Pooled analysis data from the PRIMA, NOVA, and NORA trials suggest that patients with BRCA-mutated ovarian cancer derive a significant progression-free survival benefit from niraparib maintenance treatment, with no new safety signals.
Results of pooled analysis of 3 phase 3 trials that evaluated efficacy and safety of the poly (ADP-ribose) polymerase (PARP) inhibitor, niraparib, in patients with ovarian cancer harboring BRCA mutations were presented at the 2021 American Society of Clinical Oncology Annual Meeting. Trials considered in the analysis were PRIMA/ENGOT-OV26/GOG-3012 (NCT02655016), ENGOT-OV16/NOVA (NCT01847274), and NORA (NCT03705156).
The pooled analysis included patients enrolled in 3 phase 3 trials: PRIMA, NOVA, and NORA. The PRIMA trial enrolled patients with newly diagnosed advanced ovarian, fallopian tube, or primary peritoneal cancer who had stage III or IV high-grade serous or endometrioid tumors and a complete or partial response to their first-line platinum-based chemotherapy. Both the NOVA and NORA trials enrolled patients with platinum-sensitive, advanced ovarian, fallopian tube, or primary peritoneal cancer who had received ≥2 lines of platinum-based chemotherapy. Prespecified subgroup analysis in the PRIMA trial was by tumor BRCA mutation status, and by germline BRCA mutation status in the NOVA and NORA trials. In all 3 trials, the primary end point was progression-free survival (PFS) by blinded independent central review.
Overall, a total of 526 patients enrolled in the PRIMA, NOVA, and NORA trials had BRCA mutations. Of these, 223 patients were enrolled in the PRIMA trial, 203 in the NOVA trial, and 100 in the NORA trial. The majority of BRCA mutations were in the BRCA1 gene (PRIMA: 148 BRCA1m, 75 BRCA2m; NOVA: 128 BRCA1m, 69 BRCA2m, and 13 BRCA1/2m; NORA: 78 BRCA1m, 21 BRCA2m, and 1 BRCA1/2m).
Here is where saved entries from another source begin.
/-- A failed check applies the fallback map once no operation holds the memory port: its settings, CONFIG_FALLBACK
pending on both lines, every BCB offset due, the device in FALLBACK. An accepted image takes effect once no operation
holds the memory port; with no bank to initialize LOADING ends in RUN: the settings, every configured bank IN_SERVICE,
the channels enabled at start LIVE and the others OFF. With a bank to initialize its first write begins and LOADING
goes on: the settings, hold limits and clock frequency among them, are in force (log 14), and every channel flag is
CLEAR, gone with the table that was replaced (the model's choice, log 28). At the end of LOADING the TIMEOUTs of
initialization writes are taken as faults, and then the held accesses are form-checked and decoded, port 0's first
(log 16), their hold timers running on. -/
def Obligations.LoadingEnds : Prop :=
  (∀ (s : State) (why : LoadOutcome) (c : ChanId), s.pinAsserted = false → s.device = .loading →
     s.loader.phase = .refused why c → s.loader.heldTimeouts = [] → s.arbiter.busy = none →
     (∀ p, (s.port p).phase = .idle) →
     ∃ t, exec .fallbackApply s = .next t
       ∧ t.device = .fallback ∧ t.loadOutcome = why ∧ t.failedChannel = c
       ∧ t.bcbBase = 0x7FF000 ∧ t.clockMHz = 200 ∧ t.defaultAccess = ⟨.readWrite, .readWrite⟩
       ∧ (∀ r, (t.regions.get r).enabled = false) ∧ (∀ d, t.chan d = none)
       ∧ (∀ p, (t.port p).holdLimit = 10000)
       ∧ (t.bank 0).service = .inService
       ∧ (∃ cfg, (t.bank 0).config = some cfg ∧ cfg.base = 0 ∧ cfg.size = 0x800000 ∧ cfg.checkCode = false
           ∧ cfg.readWaits = 15 ∧ cfg.writeWaits = 15 ∧ cfg.readyTimeout = none ∧ cfg.retryMode = .off)
       ∧ (∀ b, b ≠ 0 → (t.bank b).service = .unused ∧ (t.bank b).config = none)
       ∧ t.scrub = ⟨.stopped, none, 0, .stopped, 0, none⟩
       ∧ (∀ l, t.globalStage l GlobalFlag.configFallback.bit = .pending)
       ∧ t.mirror = ⟨List.range 1024, 1023, .none⟩
       ∧ t.ram = s.ram ∧ t.lanes = s.lanes)
  ∧ (∀ (s : State) (img : Image), s.pinAsserted = false → s.device = .loading → s.loader.phase = .accepted img →
     s.loader.heldTimeouts = [] → s.arbiter.busy = none → (∀ p, (s.port p).phase = .idle) →
     (∀ b cfg, img.banks.get b = some cfg → cfg.initAtStart = false) →
     ∃ t, exec .applyImage s = .next t
       ∧ t.device = .run ∧ t.loadOutcome = .ok ∧ t.bcbBase = img.bcbBase ∧ t.clockMHz = img.clockMHz
       ∧ t.defaultAccess = img.defaultAccess ∧ t.regions = img.regions
       ∧ (∀ p, (t.port p).holdLimit = img.holdLimits.get p)
       ∧ (∀ b, (t.bank b).config = img.banks.get b
           ∧ (t.bank b).service = (if (img.banks.get b).isSome = true then .inService else .unused)
           ∧ (t.bank b).retries = 0 ∧ (t.bank b).rfull = false ∧ (t.bank b).cause = .none)
       ∧ (∀ c, img.channels.get c = none → t.chan c = none)
       ∧ (∀ c cfg, img.channels.get c = some cfg →
           ∃ ch, t.chan c = some ch ∧ ch.config = cfg ∧ ch.frames = 0 ∧ ch.lastCommit = none
             ∧ ch.state = (if cfg.enableAtStart = true then .live else .off))
       ∧ (∀ l n, t.globalStage l n = .clear ∨ (n = 0 ∧ ∃ w, (s.command l).state = .executing w))
       ∧ t.mirror = ⟨List.range 1024, 1023, .none⟩
       ∧ t.ram = s.ram ∧ t.lanes = s.lanes)
  ∧ (∀ (s : State) (img : Image), s.pinAsserted = false → s.device = .loading → s.loader.phase = .accepted img →
     s.arbiter.busy = none →
     ((∀ b cfg, img.banks.get b = some cfg → cfg.initAtStart = false) →
       exec .applyImage s = .next (settle s (endLoading .run .ok 0 (applySettings img s))))
     ∧ (∀ b cfg, img.banks.get b = some cfg → cfg.initAtStart = true →
         (∀ d x, d < b → img.banks.get d = some x → x.initAtStart = false) →
       ∃ t, exec .applyImage s = .next t ∧ t.device = .loading ∧ t.loader.phase = .initWrite b
         ∧ t.arbiter.busy = some ⟨.initWrite b cfg.base, 0⟩
         ∧ (∀ p, t.port p = { s.port p with holdLimit := img.holdLimits.get p }) ∧ t.clockMHz = img.clockMHz
         ∧ t.loader.scrubAutoStart = img.scrubAutoStart ∧ t.bcbBase = img.bcbBase
         ∧ t.defaultAccess = img.defaultAccess ∧ t.regions = img.regions ∧ t.ram = s.ram ∧ t.lanes = s.lanes
         ∧ (∀ c n, t.channelStage c n = .clear)))
  ∧ (∀ (dev : Device) (why : LoadOutcome) (c : ChanId) (s : State), (∀ p, (s.port p).phase = .idle
       ∨ ∃ a, (s.port p).phase = .held a) →
     ∃ u, loadingEnded dev why c s u
       ∧ endLoading dev why c s = admitHeld .port1 (admitHeld .port0 (takeHeldTimeouts s.loader.heldTimeouts u)))
  ∧ (∀ s : State, takeHeldTimeouts [] s = s
     ∧ (∀ b bs, takeHeldTimeouts (b :: bs) s = takeHeldTimeouts bs (timeoutFault b s))
     ∧ (∀ b cfg, (s.bank b).service = .inService → (s.bank b).config = some cfg →
       (cfg.retryMode = .off → timeoutFault b s = departFenced b .timeout s)
       ∧ (cfg.retryMode ≠ .off → timeoutFault b s = departRetry b cfg.retryPeriod s))
     ∧ (∀ p, (s.port p).phase = .idle → admitHeld p s = s)
     ∧ (∀ p a, (s.port p).phase = .held a → s.arbiter.lock = none →
       admitHeld p s = if formOk a = true then handOn p a (decode p a s) s else answerFault p a .form s))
Patients with ovarian cancer harboring BRCA mutations had a significant PFS advantage with niraparib maintenance treatment in the PRIMA trial (BRCAm, 22.1 vs 10.9 months; hazard ratio [HR], 0.40), NOVA trial (gBRCAm, 21.0 vs 5.5 months; HR, 0.27), and NORA trial (gBRCAm, not estimable vs 5.5 months; HR, 0.22), showing a trend that was consistent for both BRCA1 and BRCA2 mutations. Across the 3 trials, the most frequent treatment-emergent adverse events were thrombocytopenia, anemia, neutropenia, and hypertension.
Pooled analysis data from the PRIMA, NOVA, and NORA trials indicate that patients with BRCAm ovarian cancer derive a significant PFS benefit from niraparib maintenance treatment, with the emergence of no new safety signals.
Source: Martin AG, Matulonis UA, Korach J, et al. Niraparib efficacy and safety in patients with BRCA mutated (BRCAm) ovarian cancer: results from three phase 3 niraparib trials. J Clin Oncol. 2021;39(suppl_15). Abstract 5518.